江戸川乱歩や谷崎潤一郎は既に著作権が切れていて、既に公開していた電子書籍には影響はないのだが、谷崎はまだ公開されていなかった作品が多く、公開は中途半端なまま終わっている。
以前、このコラムでも書いたが三島由紀夫の『豊饒の海』がどうしても読みたくなって、老眼のため長年読んでいなかった文庫本を購入したのだが、目が疲れるので、まだ第2巻『奔馬』の途中までしか読めていない。

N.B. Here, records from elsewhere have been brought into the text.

-- ==== Sys2Proof/Machine/NetRx.lean ====
section
/-! DEFINITION. Reception (R94 to R128): the checks of MAC, IP and UDP, control traffic, the flow lookup, RTP, policing, and delivery to
the video, audio and ancillary receivers. -/

namespace Sys2Proof.Machine

/-! ## Frames -/

/-- Bytes from offset `o` on. -/
def from_ (bs : List Byte) (o : Nat) : List Byte := bs.drop o

/-- The ones' complement sum of a byte string taken as big-endian 16-bit words. -/
def onesSum (bs : List Byte) : Nat :=
  let s := (List.range ((bs.length + 1) / 2)).foldl (fun a i => a + beAt bs (2 * i) 2) 0
  let s := s % 65536 + s / 65536
  s % 65536 + s / 65536

/-- Whether a byte string with its checksum field sums to all ones. -/
def sumOk (bs : List Byte) : Bool := onesSum bs % 65535 == 0 && onesSum bs != 0

/-- An IP multicast address (R94, R101). -/
def isMulticast (family dst : Nat) : Bool := if family = 6 then decide (dst / 2 ^ 120 = 255) else decide (dst / 2 ^ 28 = 14)

/-- The Ethernet address of an IP multicast group. -/
def groupMac (family dst : Nat) : Nat := if family = 6 then 0x3333 * 2 ^ 32 + dst % 2 ^ 32 else 0x01005E * 2 ^ 24 + dst % 2 ^ 23

/-- The PTP multicast addresses (R50, Annexes C and D of IEEE 1588). -/
def ptpMacs : List Nat := [groupMac 4 0xE0000181, 0x333300000181]

/-- Whether a port is configured for an enabled PTP domain (R100). -/
def State.ptpPort (s : State) (n : Nat) : Bool :=
  [0, 1].any (fun d => let x := s.domain d; x.state != 0 && (x.primary == n || x.backup == n))

/-- The legs of enabled receive flows on a port, each with its flow's kind and index and the leg number. -/
def State.portLegs (s : State) (n : Nat) : List (Nat × Nat × Nat × Leg) :=
  flowNums.flatMap (fun ki => let f := s.flow ki.1 ki.2
    if f.enabled then (f.legs.filter (fun l => l.2.port == n)).map (fun l => (ki.1, ki.2, l.1, l.2)) else [])

/-- Whether a port accepts a destination address (R94). -/
def State.acceptsMac (s : State) (n mac : Nat) : Bool :=
  let p := s.port n
  mac == p.mac || mac == 2 ^ 48 - 1 || (s.ptpPort n && ptpMacs.contains mac) ||
    (s.portLegs n).any (fun l => isMulticast l.2.2.2.family l.2.2.2.dst && groupMac l.2.2.2.family l.2.2.2.dst == mac)

/-- A frame past the MAC checks: its VID (0 untagged), EtherType, and payload without the FCS. -/
structure MacFrame where
  vid : Nat := 0
  etherType : Nat := 0
  payload : List Byte := []
  source : Nat := 0
  deriving DecidableEq, Repr

/-- Whether an EtherType is a VLAN tag's (R96). -/
def isTag (t : Nat) : Bool := t == 0x8100 || t == 0x88A8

ところで、紙の本と電子書籍では同じ作品でも読書の感触が異なるような気がする。紙の本は活字が小さく目が疲れるが、物理的な感触があるせいだろうか、その本を読んだ記憶が残る気がする。
電子書籍は簡単に作品を選べてスムーズに読め、活字が大きく読みやすい反面、読んだ記憶という面では薄いようだ。
それぞれメリット、デメリットがあるのは当然だが、老眼の自分にとっては、電子書籍一択。記憶に残りにくいという特徴は再読して面白いというメリットにもなる。
さて、今のところ、TTPから脱退したり、著作権が50年に戻る可能性はほぼないので、次善の策として作者や遺族の意向に関わりなく、電子書籍化がもっと容易になるような仕組みにはできないのだろうか。
高齢者でも大きな活字で容易に読みやすい電子書籍の普及は、高齢化、デジタル化の中では必須の政策に思えるのだが、どうだろうか。
河野、岸田、高市さん、誰でもいいから、それ推進して!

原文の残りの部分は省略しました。